Stultz C M, White J V, Smith T F
Committee on Higher Degrees on Biophysics, Harvard University, Cambridge, Massachusetts 02138.
Protein Sci. 1993 Mar;2(3):305-14. doi: 10.1002/pro.5560020302.
A new method has been developed to compute the probability that each amino acid in a protein sequence is in a particular secondary structural element. Each of these probabilities is computed using the entire sequence and a set of predefined structural class models. This set of structural classes is patterned after Jane Richardson's taxonomy for the domains of globular proteins. For each structural class considered, a mathematical model is constructed to represent constraints on the pattern of secondary structural elements characteristic of that class. These are stochastic models having discrete state spaces (referred to as hidden Markov models by researchers in signal processing and automatic speech recognition). Each model is a mathematical generator of amino acid sequences; the sequence under consideration is modeled as having been generated by one model in the set of candidates. The probability that each model generated the given sequence is computed using a filtering algorithm. The protein is then classified as belonging to the structural class having the most probable model. The secondary structure of the sequence is then analyzed using a "smoothing" algorithm that is optimal for that structural class model. For each residue position in the sequence, the smoother computes the probability that the residue is contained within each of the defined secondary structural elements of the model. This method has two important advantages: (1) the probability of each residue being in each of the modeled secondary structural elements is computed using the totality of the amino acid sequence, and (2) these probabilities are consistent with prior knowledge of realizable domain folds as encoded in each model. As an example of the method's utility, we present its application to flavodoxin, a prototypical alpha/beta protein having a central beta-sheet, and to thioredoxin, which belongs to a similar structural class but shares no significant sequence similarity.

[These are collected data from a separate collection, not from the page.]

-- ==== Sys2Proof/Laws/State.lean ====
section
/-! SUPPORT. One lemma per field per update of the state, so that no later proof unfolds a record update, and what
each accessor reads after each update. -/

namespace Sys2Proof.Machine

/-! ## `State.writeV` -/

@[simp] theorem State.writeV_mem (s : State) (x : Nibble) (v : Byte) :
    (s.writeV x v).mem = s.mem := rfl
@[simp] theorem State.writeV_fb (s : State) (x : Nibble) (v : Byte) :
    (s.writeV x v).fb = s.fb := rfl
@[simp] theorem State.writeV_stack (s : State) (x : Nibble) (v : Byte) :
    (s.writeV x v).stack = s.stack := rfl
@[simp] theorem State.writeV_sp (s : State) (x : Nibble) (v : Byte) :
    (s.writeV x v).sp = s.sp := rfl
@[simp] theorem State.writeV_I (s : State) (x : Nibble) (v : Byte) :
    (s.writeV x v).I = s.I := rfl
@[simp] theorem State.writeV_pc (s : State) (x : Nibble) (v : Byte) :
    (s.writeV x v).pc = s.pc := rfl
@[simp] theorem State.writeV_DT (s : State) (x : Nibble) (v : Byte) :
    (s.writeV x v).DT = s.DT := rfl
@[simp] theorem State.writeV_ST (s : State) (x : Nibble) (v : Byte) :
    (s.writeV x v).ST = s.ST := rfl
@[simp] theorem State.writeV_key (s : State) (x : Nibble) (v : Byte) :
    (s.writeV x v).key = s.key := rfl
@[simp] theorem State.writeV_awaitingKey (s : State) (x : Nibble) (v : Byte) :
    (s.writeV x v).awaitingKey = s.awaitingKey := rfl
@[simp] theorem State.writeV_keyTarget (s : State) (x : Nibble) (v : Byte) :
    (s.writeV x v).keyTarget = s.keyTarget := rfl
@[simp] theorem State.writeV_redraw (s : State) (x : Nibble) (v : Byte) :
    (s.writeV x v).redraw = s.redraw := rfl
@[simp] theorem State.writeV_fault (s : State) (x : Nibble) (v : Byte) :
    (s.writeV x v).fault = s.fault := rfl
@[simp] theorem State.writeV_rndDraws (s : State) (x : Nibble) (v : Byte) :
    (s.writeV x v).rndDraws = s.rndDraws := rfl
@[simp] theorem State.writeV_font (s : State) (x : Nibble) (v : Byte) :
    (s.writeV x v).font = s.font := rfl

/-! ## `State.advance` -/

@[simp] theorem State.advance_mem (s : State) (k : Word) :
    (s.advance k).mem = s.mem := rfl
@[simp] theorem State.advance_fb (s : State) (k : Word) :
    (s.advance k).fb = s.fb := rfl
@[simp] theorem State.advance_V (s : State) (k : Word) :
    (s.advance k).V = s.V := rfl
@[simp] theorem State.advance_stack (s : State) (k : Word) :
    (s.advance k).stack = s.stack := rfl
@[simp] theorem State.advance_sp (s : State) (k : Word) :
    (s.advance k).sp = s.sp := rfl
@[simp] theorem State.advance_I (s : State) (k : Word) :
    (s.advance k).I = s.I := rfl
@[simp] theorem State.advance_pc (s : State) (k : Word) :
    (s.advance k).pc = s.pc + k := rfl
@[simp] theorem State.advance_DT (s : State) (k : Word) :
    (s.advance k).DT = s.DT := rfl
@[simp] theorem State.advance_ST (s : State) (k : Word) :
    (s.advance k).ST = s.ST := rfl
@[simp] theorem State.advance_key (s : State) (k : Word) :
    (s.advance k).key = s.key := rfl
@[simp] theorem State.advance_awaitingKey (s : State) (k : Word) :
    (s.advance k).awaitingKey = s.awaitingKey := rfl
@[simp] theorem State.advance_keyTarget (s : State) (k : Word) :
    (s.advance k).keyTarget = s.keyTarget := rfl
@[simp] theorem State.advance_redraw (s : State) (k : Word) :
    (s.advance k).redraw = s.redraw := rfl
@[simp] theorem State.advance_fault (s : State) (k : Word) :
    (s.advance k).fault = s.fault := rfl
@[simp] theorem State.advance_rndDraws (s : State) (k : Word) :
    (s.advance k).rndDraws = s.rndDraws := rfl
@[simp] theorem State.advance_font (s : State) (k : Word) :
    (s.advance k).font = s.font := rfl

/-! ## `State.jump` -/

@[simp] theorem State.jump_mem (s : State) (target : Word) :
    (s.jump target).mem = s.mem := rfl
@[simp] theorem State.jump_fb (s : State) (target : Word) :
    (s.jump target).fb = s.fb := rfl
@[simp] theorem State.jump_V (s : State) (target : Word) :
    (s.jump target).V = s.V := rfl
@[simp] theorem State.jump_stack (s : State) (target : Word) :
    (s.jump target).stack = s.stack := rfl
@[simp] theorem State.jump_sp (s : State) (target : Word) :
    (s.jump target).sp = s.sp := rfl
@[simp] theorem State.jump_I (s : State) (target : Word) :
    (s.jump target).I = s.I := rfl
@[simp] theorem State.jump_pc (s : State) (target : Word) :
    (s.jump target).pc = target := rfl
@[simp] theorem State.jump_DT (s : State) (target : Word) :
    (s.jump target).DT = s.DT := rfl
@[simp] theorem State.jump_ST (s : State) (target : Word) :
    (s.jump target).ST = s.ST := rfl
@[simp] theorem State.jump_key (s : State) (target : Word) :
    (s.jump target).key = s.key := rfl
@[simp] theorem State.jump_awaitingKey (s : State) (target : Word) :
    (s.jump target).awaitingKey = s.awaitingKey := rfl
@[simp] theorem State.jump_keyTarget (s : State) (target : Word) :
    (s.jump target).keyTarget = s.keyTarget := rfl
@[simp] theorem State.jump_redraw (s : State) (target : Word) :
    (s.jump target).redraw = s.redraw := rfl
@[simp] theorem State.jump_fault (s : State) (target : Word) :
    (s.jump target).fault = s.fault := rfl
@[simp] theorem State.jump_rndDraws (s : State) (target : Word) :
    (s.jump target).rndDraws = s.rndDraws := rfl
@[simp] theorem State.jump_font (s : State) (target : Word) :
    (s.jump target).font = s.font := rfl

/-! ## `State.writeFlag` -/

@[simp] theorem State.writeFlag_mem (s : State) (f : Bool) :
    (s.writeFlag f).mem = s.mem := rfl
@[simp] theorem State.writeFlag_fb (s : State) (f : Bool) :
    (s.writeFlag f).fb = s.fb := rfl
@[simp] theorem State.writeFlag_stack (s : State) (f : Bool) :
    (s.writeFlag f).stack = s.stack := rfl
@[simp] theorem State.writeFlag_sp (s : State) (f : Bool) :
    (s.writeFlag f).sp = s.sp := rfl
@[simp] theorem State.writeFlag_I (s : State) (f : Bool) :
    (s.writeFlag f).I = s.I := rfl
@[simp] theorem State.writeFlag_pc (s : State) (f : Bool) :
    (s.writeFlag f).pc = s.pc := rfl
@[simp] theorem State.writeFlag_DT (s : State) (f : Bool) :
    (s.writeFlag f).DT = s.DT := rfl
@[simp] theorem State.writeFlag_ST (s : State) (f : Bool) :
    (s.writeFlag f).ST = s.ST := rfl
@[simp] theorem State.writeFlag_key (s : State) (f : Bool) :
    (s.writeFlag f).key = s.key := rfl
@[simp] theorem State.writeFlag_awaitingKey (s : State) (f : Bool) :
    (s.writeFlag f).awaitingKey = s.awaitingKey := rfl
@[simp] theorem State.writeFlag_keyTarget (s : State) (f : Bool) :
    (s.writeFlag f).keyTarget = s.keyTarget := rfl
@[simp] theorem State.writeFlag_redraw (s : State) (f : Bool) :
    (s.writeFlag f).redraw = s.redraw := rfl
@[simp] theorem State.writeFlag_fault (s : State) (f : Bool) :
    (s.writeFlag f).fault = s.fault := rfl
@[simp] theorem State.writeFlag_rndDraws (s : State) (f : Bool) :
    (s.writeFlag f).rndDraws = s.rndDraws := rfl
@[simp] theorem State.writeFlag_font (s : State) (f : Bool) :
    (s.writeFlag f).font = s.font := rfl

/-! ## `State.writeResultAndFlag` -/

@[simp] theorem State.writeResultAndFlag_mem (s : State) (x : Nibble) (v : Byte) (f : Bool) :
    (s.writeResultAndFlag x v f).mem = s.mem := rfl
@[simp] theorem State.writeResultAndFlag_fb (s : State) (x : Nibble) (v : Byte) (f : Bool) :
    (s.writeResultAndFlag x v f).fb = s.fb := rfl
@[simp] theorem State.writeResultAndFlag_stack (s : State) (x : Nibble) (v : Byte) (f : Bool) :
    (s.writeResultAndFlag x v f).stack = s.stack := rfl
@[simp] theorem State.writeResultAndFlag_sp (s : State) (x : Nibble) (v : Byte) (f : Bool) :
    (s.writeResultAndFlag x v f).sp = s.sp := rfl
@[simp] theorem State.writeResultAndFlag_I (s : State) (x : Nibble) (v : Byte) (f : Bool) :
    (s.writeResultAndFlag x v f).I = s.I := rfl
@[simp] theorem State.writeResultAndFlag_pc (s : State) (x : Nibble) (v : Byte) (f : Bool) :
    (s.writeResultAndFlag x v f).pc = s.pc := rfl
@[simp] theorem State.writeResultAndFlag_DT (s : State) (x : Nibble) (v : Byte) (f : Bool) :
    (s.writeResultAndFlag x v f).DT = s.DT := rfl
@[simp] theorem State.writeResultAndFlag_ST (s : State) (x : Nibble) (v : Byte) (f : Bool) :
    (s.writeResultAndFlag x v f).ST = s.ST := rfl
@[simp] theorem State.writeResultAndFlag_key (s : State) (x : Nibble) (v : Byte) (f : Bool) :
    (s.writeResultAndFlag x v f).key = s.key := rfl
@[simp] theorem State.writeResultAndFlag_awaitingKey (s : State) (x : Nibble) (v : Byte) (f : Bool) :
    (s.writeResultAndFlag x v f).awaitingKey = s.awaitingKey := rfl
@[simp] theorem State.writeResultAndFlag_keyTarget (s : State) (x : Nibble) (v : Byte) (f : Bool) :
    (s.writeResultAndFlag x v f).keyTarget = s.keyTarget := rfl
@[simp] theorem State.writeResultAndFlag_redraw (s : State) (x : Nibble) (v : Byte) (f : Bool) :
    (s.writeResultAndFlag x v f).redraw = s.redraw := rfl
@[simp] theorem State.writeResultAndFlag_fault (s : State) (x : Nibble) (v : Byte) (f : Bool) :
    (s.writeResultAndFlag x v f).fault = s.fault := rfl
@[simp] theorem State.writeResultAndFlag_rndDraws (s : State) (x : Nibble) (v : Byte) (f : Bool) :
    (s.writeResultAndFlag x v f).rndDraws = s.rndDraws := rfl
@[simp] theorem State.writeResultAndFlag_font (s : State) (x : Nibble) (v : Byte) (f : Bool) :
    (s.writeResultAndFlag x v f).font = s.font := rfl

/-! ## `State.takeFault` -/

@[simp] theorem State.takeFault_mem (s : State) (c : FaultCause) (op : Word) :
    (s.takeFault c op).mem = s.mem := rfl
@[simp] theorem State.takeFault_fb (s : State) (c : FaultCause) (op : Word) :
    (s.takeFault c op).fb = s.fb := rfl
@[simp] theorem State.takeFault_V (s : State) (c : FaultCause) (op : Word) :
    (s.takeFault c op).V = s.V := rfl
@[simp] theorem State.takeFault_stack (s : State) (c : FaultCause) (op : Word) :
    (s.takeFault c op).stack = s.stack := rfl
@[simp] theorem State.takeFault_sp (s : State) (c : FaultCause) (op : Word) :
    (s.takeFault c op).sp = s.sp := rfl
@[simp] theorem State.takeFault_I (s : State) (c : FaultCause) (op : Word) :
    (s.takeFault c op).I = s.I := rfl
@[simp] theorem State.takeFault_pc (s : State) (c : FaultCause) (op : Word) :
    (s.takeFault c op).pc = s.pc := rfl
@[simp] theorem State.takeFault_DT (s : State) (c : FaultCause) (op : Word) :
    (s.takeFault c op).DT = s.DT := rfl
@[simp] theorem State.takeFault_ST (s : State) (c : FaultCause) (op : Word) :
    (s.takeFault c op).ST = s.ST := rfl
@[simp] theorem State.takeFault_key (s : State) (c : FaultCause) (op : Word) :
    (s.takeFault c op).key = s.key := rfl
@[simp] theorem State.takeFault_awaitingKey (s : State) (c : FaultCause) (op : Word) :
    (s.takeFault c op).awaitingKey = s.awaitingKey := rfl
@[simp] theorem State.takeFault_keyTarget (s : State) (c : FaultCause) (op : Word) :
    (s.takeFault c op).keyTarget = s.keyTarget := rfl
@[simp] theorem State.takeFault_redraw (s : State) (c : FaultCause) (op : Word) :
    (s.takeFault c op).redraw = s.redraw := rfl
@[simp] theorem State.takeFault_fault (s : State) (c : FaultCause) (op : Word) :
    (s.takeFault c op).fault = some ⟨c, s.pc, op⟩ := rfl
@[simp] theorem State.takeFault_rndDraws (s : State) (c : FaultCause) (op : Word) :
    (s.takeFault c op).rndDraws = s.rndDraws := rfl
@[simp] theorem State.takeFault_font (s : State) (c : FaultCause) (op : Word) :
    (s.takeFault c op).font = s.font := rfl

已开发出一种新方法来计算蛋白质序列中每个氨基酸处于特定二级结构元件中的概率。这些概率中的每一个都是使用整个序列和一组预定义的结构类模型来计算的。这组结构类是仿照简·理查森(Jane Richardson)对球状蛋白质结构域的分类法构建的。对于所考虑的每个结构类,构建一个数学模型来表示对该类特征性二级结构元件模式的约束。这些是具有离散状态空间的随机模型(信号处理和自动语音识别领域的研究人员称之为隐马尔可夫模型)。每个模型都是氨基酸序列的数学生成器;所考虑的序列被建模为是由候选集中的一个模型生成的。使用滤波算法计算每个模型生成给定序列的概率。然后将蛋白质分类为属于具有最可能模型的结构类。接着使用对该结构类模型最优的“平滑”算法来分析序列的二级结构。对于序列中的每个残基位置,平滑器计算该残基包含在模型中每个定义的二级结构元件内的概率。该方法有两个重要优点:(1)使用氨基酸序列的整体来计算每个残基处于每个建模二级结构元件中的概率,(2)这些概率与每个模型中编码的可实现结构域折叠的先验知识一致。作为该方法实用性的一个例子,我们展示了它在黄素氧还蛋白(一种具有中央β折叠片的典型α/β蛋白)和硫氧还蛋白(它属于类似的结构类,但没有显著的序列相似性)上的应用。